In the past few years, I’ve become less timid about challenging gender stereotyping, perhaps as my kids have aged beyond the stages when parents are heard to say, “He’s all boy!” or “She’s a girly-girl!” (I can hardly stand even to write those statements. If I could I’d wave my wand and banish them forever).
Recently I challenged a case of gender stereotyping, and a father of two preschoolers accused my point of being “trivial” (hadn’t heard that one before, even from the detractors). Many claim that they are not guilty of feeding their kids any “sexist messages”. OK, all you skeptics about the existence of gender stereotyping and sexist messages, consider this recent, real-life, unplugged example:
In our community, when a baby is born, someone makes a clever, handmade congratulatory sign and posts it on the bulletin board. The sign is usually a gentle spoof on the parents and siblings. The sign for the newest baby, born this week, featured:
1. The dad wearing his political party’s t-shirt
2. The mom wearing a t-shirt “emblazoned” with the name of her job
3. Sister wearing a dress labeled ― are you ready? ― “Pretty Dress”
I challenge anyone to tell me that if Sister were Brother, his clothing would’ve been labeled “Great Outfit”. If anything, it surely would’ve been labeled “Big Brother”, which one would think would’ve been the obvious choice for either gender. Indeed, why not “Big Sister”? Is her appearance the only thing we can think of to say about this child?

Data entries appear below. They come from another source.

-- ==== Sys2Proof/Word.lean ====
section
/-! DEFINITION. The word types of the block: spec 00_scope.md R9, R10 (everything is unsigned). -/

namespace Sys2Proof

/-- A wire byte, a command data byte, a sequence number, a node id: 8 bits (R9). -/
abbrev Byte := BitVec 8

/-- A CRC, a good or lost counter, the `info` of an error event: 16 bits (R9). -/
abbrev Half := BitVec 16

/-- A command word or a response word: 32 bits (30_encoding.md R70, 43_statistics.md R201). -/
abbrev Word := BitVec 32

end Sys2Proof
end

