-- ==== Sys2Proof/Tests/Slice0.lean ====
section
/-! SUPPORT. Tests with expected values from the spec's examples and test vectors (95_test_vectors.md), and a witness for the
hypotheses of every obligation, one for each of its clauses. -/

namespace Sys2Proof.Tests

open Sys2Proof Sys2Proof.Machine

/-- The next state of an outcome, if it is one. -/
def after (o : Host.Outcome State Fault Refusal) : Option State :=
  match o with
  | .next s => some s
  | .fault _ => none
  | .refused _ => none

/-- A small configuration: nodes 0 to 2, writes up to 4 bytes, a buffer of 8. -/
def small : Config where
  maxNodes := 3
  broadcastNode := 2
  maxTransmit := 4
  rxCapacity := 8
  localNode := 1
  crcInit := 0xFFFF
  crcAlgorithm := .reference

/-- Right after reset with the small configuration: no frame open, decoder Idle. -/
def fresh : State := State.resetWith small

/-- A frame is open, with this run pending. -/
def opened (run : Byte) : State := { fresh with txActive := true, needBreak := false, escRun := run }

/-- The decoder is in Addressing. -/
def addressed : State := { fresh with delim := 2 }

/-- The decoder is Receiving from node 1 with these bytes assembled. -/
def receiving (delim : Fin 3) (len : Nat) (buf : Memory) (crc : Half) : State :=
  { fresh with rxBusy := true, delim := delim, rxNode := 1, rxLen := len, rxBuf := buf, rxCrc := crc }

/-- TV55: sequence 0 and the CRC `0xD041`, one delimiter seen. -/
def shortestFrame : State := receiving 1 3 [(1, 0x41), (2, 0xD0)] 0xD041

/-- The assembly buffer is full and has overflowed. -/
def overflowed : State := { receiving 1 8 [] 0xFFFF with rxOvf := true }

/-! ### Well-formedness -/

theorem wellFormed_txWrite (data : List Byte) : (Instr.txWrite data).wellFormed = decide (data.length < 65536) := rfl

theorem test_wellFormed_longest_write : (Instr.txWrite (List.replicate 65535 0x00)).wellFormed = true := by
  rw [wellFormed_txWrite, List.length_replicate]
  decide

/-- 30_encoding.md R74: `LEN` has 16 bits, so a list of 65536 bytes stands for no word. -/
theorem test_wellFormed_refuses_longer_write : (Instr.txWrite (List.replicate 65536 0x00)).wellFormed = false := by
  rw [wellFormed_txWrite, List.length_replicate]
  decide

/-! ### Decoding and encoding (words written out from 30_encoding.md R71, R72; rejected words from TV80 to TV91) -/

theorem test_decode_txBegin : decode 0b0001_0000_00000101_00100010_00000000#32 [] = .ok (.txBegin 5 0x22) := by decide
theorem test_decode_txWrite : decode 0b0010_0000_00000000_0000000000000010#32 [0x00, 0x09] = .ok (.txWrite [0x00, 0x09]) := by
  decide
theorem test_decode_txEnd : decode 0b0011_0000_000000000000000000000000#32 [] = .ok .txEnd := by decide
theorem test_decode_txResync : decode 0b0100_0000_000000000000000000000000#32 [] = .ok .txResync := by decide
theorem test_decode_rxFeed : decode 0b0101_0000_0000000000000000_11111110#32 [] = .ok (.rxFeed 0xFE) := by decide
theorem test_decode_rxStatus : decode 0b0110_0000_00111111_0000000000000000#32 [] = .ok (.rxStatus 63) := by decide
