-- ==== Sys2Proof/Word.lean ====
section
/-! DEFINITION. The words of the SX44 and their plainest arithmetic: the byte that ports carry, the 32-bit
part time (spec 00_scope, "Part time"), and the two ends of a clamp. -/

namespace Sys2Proof

/-- One byte of a frame (R152). -/
abbrev Byte := BitVec 8

/-- Part time: a 32-bit count of milliseconds since the last reset, which wraps (00_scope, "Part time"). -/
abbrev PartTime := BitVec 32

/-- `x` held within `lo` to `hi`: the nearer end when it lies outside (00_scope, "Saturate, clamp and refuse"). -/
def clampInt (lo hi x : Int) : Int := if x < lo then lo else if hi < x then hi else x

/-- `x` held at or below `hi` (a saturating count, or a measurement above its range). -/
def capNat (hi x : Nat) : Nat := if hi < x then hi else x

end Sys2Proof
end

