-- ==== Sys2Proof/Syntax.lean ====
section
/-! DEFINITION. The commands of the SX44: ONE constructor of `Instr` per row of spec/opcode_table.json, with the
operands that the row's frame, request, timer or line brings. -/

namespace Sys2Proof

/-- The two frame ports (R152). -/
inductive Port where
  | station
  | field
  deriving DecidableEq, Repr

/-- A frame received whole or waiting to be sent, less its SYNC, LEN and CRC bytes, which its payload fixes (R152). -/
structure Frame where
  dest : Nat
  src : Nat
  kind : Nat
  payload : List Byte
  deriving DecidableEq, Repr

/-- The four header bytes of a frame as they arrive at a port (R152). -/
structure FrameHeader where
  dest : Byte
  src : Byte
  kind : Byte
  len : Byte
  deriving DecidableEq, Repr

/-- Bytes of a frame arriving at a port, and after them a gap, in ms, before the frame's next byte (R153). -/
structure FramePart where
  bytes : List Byte
  gap : Nat
  deriving DecidableEq, Repr

/-- A pin that carries a debounced input: one of IN0 to IN7, or MAINT (R175). -/
inductive InputPin where
  | line (i : Fin 8)
  | maint
  deriving DecidableEq, Repr

/-- What the part finds at its pins and rails when the holding conditions of a reset end (R177 to R179). -/
structure ResetEnd where
  /-- the value on ADDR1 and ADDR0, read during the reset -/
  addrPins : Fin 4
  /-- VAUX stands above its rising threshold -/
  vauxAbove : Bool
  /-- VHOLD stands below its low threshold -/
  vholdLow : Bool
  deriving DecidableEq, Repr

/-- The commands. Frames carry DEST, SRC and payload; a management request carries the argument bytes that follow
its request code; a per-record timer carries the record's index. -/
inductive Instr where
  | moduleReport (dest src : Nat) (payload : List Byte)
  | stringReport (dest src : Nat) (payload : List Byte)
  | gridSample (dest src : Nat) (payload : List Byte)
  | pcsStatus (dest src : Nat) (payload : List Byte)
  | coolantStatus (dest src : Nat) (payload : List Byte)
  | detectorReport (dest src : Nat) (payload : List Byte)
  | fieldFrame (f : Frame)
  | stationFrame (f : Frame)
  | dispatch (dest src : Nat) (payload : List Byte)
  | readStatus (args : List Byte)
  | readRecords (args : List Byte)
  | scanCells (args : List Byte)
  | readEnvelope (args : List Byte)
  | readTable (args : List Byte)
  | loadTable (args : List Byte)
  | loadEntry (args : List Byte)
  | setParameter (args : List Byte)
  | storeImage (args : List Byte)
  | clearFlags (args : List Byte)
  | clearCounters (args : List Byte)
  | restart (args : List Byte)
  | startRound (args : List Byte)
  | stopRound (args : List Byte)
  | isolateString (args : List Byte)
  | restoreString (args : List Byte)
  | resetString (args : List Byte)
  | releaseGate (args : List Byte)
  | connect (args : List Byte)
  | disconnect (args : List Byte)
  | resetLockout (args : List Byte)
  | resetFire (args : List Byte)
  /-- a request payload with no request code, or with a code the part does not know -/
  | unknownRequest (payload : List Byte)
  /-- the header of a frame arriving on `port`, up to its LEN byte -/
  | lengthError (port : Port) (header : FrameHeader)
  /-- bytes of a frame arriving on `port`, and a gap after them -/
  | truncatedFrame (port : Port) (part : FramePart)
  /-- the last byte of a frame, with the header, payload and CRC as received -/
  | faultyFrameEnd (port : Port) (dest src kind : Byte) (payload : List Byte) (crc : BitVec 16)
  | fieldTransmitStart
  | fieldFrameSent
  | stationTransmitStart
  | stationFrameSent
  | noticeMove
  | intervalExpiry
  | wakeSettleExpiry
  | quietSettleExpiry
  | roundDeadlineExpiry
  | contactorTimerExpiry (string : Fin 4)
  | envelopeTimerExpiry
  | stationSilenceExpiry
  | overshootTimerExpiry
  | stageDelayExpiry (stage : Fin 8)
  | openTimeout
  | closeTimeout
  | reconnectTimerExpiry
  | historyTimerExpiry
  | tripPulseEnd
  | closePulseEnd
  | nodeSilenceExpiry (entry : Fin 64)
  | clearTimerExpiry (zone : Fin 8)
  | fireTimerExpiry
  | releaseCountdownEnd (zone : Fin 8)
  | auxRestoreExpiry
  | scrubTimerExpiry
  /-- the raw level at `pin` becomes `high` -/
  | lineLevelChange (pin : InputPin) (high : Bool)
  | breakerFeedbackChange
  | breakerAdoption
  | fireLineChange (line : Fin 8)
  | releaseHoldChange
  | eStopActive
  | eStopInactive
  | unassignedLineChange (line : Fin 8)
  | maintChange
  | vauxFall
  | vauxRise
  | vauxRestoreDip
  | holdupLowBegin
  | holdupLowEnd
  | brownOut
  | resetnAssert
  | restartReset
  | resetComplete (found : ResetEnd)
  /-- `correct`: the record read back with a correct CRC -/
  | storeRecordWritten (correct : Bool)
  | syncReceived (port : Port)
  deriving DecidableEq, Repr

end Sys2Proof
end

Everyone in the community will see this sign. Kids who can’t read will ask their parents what’s written on it. I have no quarrel with it per se: It's tasteful, effort was clearly invested in it, and it will without a doubt be a family memento. But if anyone thinks that our kids aren’t getting messages that reinforce gender stereotyping, I offer this example, for which I didn’t have to go searching: It positively jumped out at me. Would anyone dare argue that my point is trivial?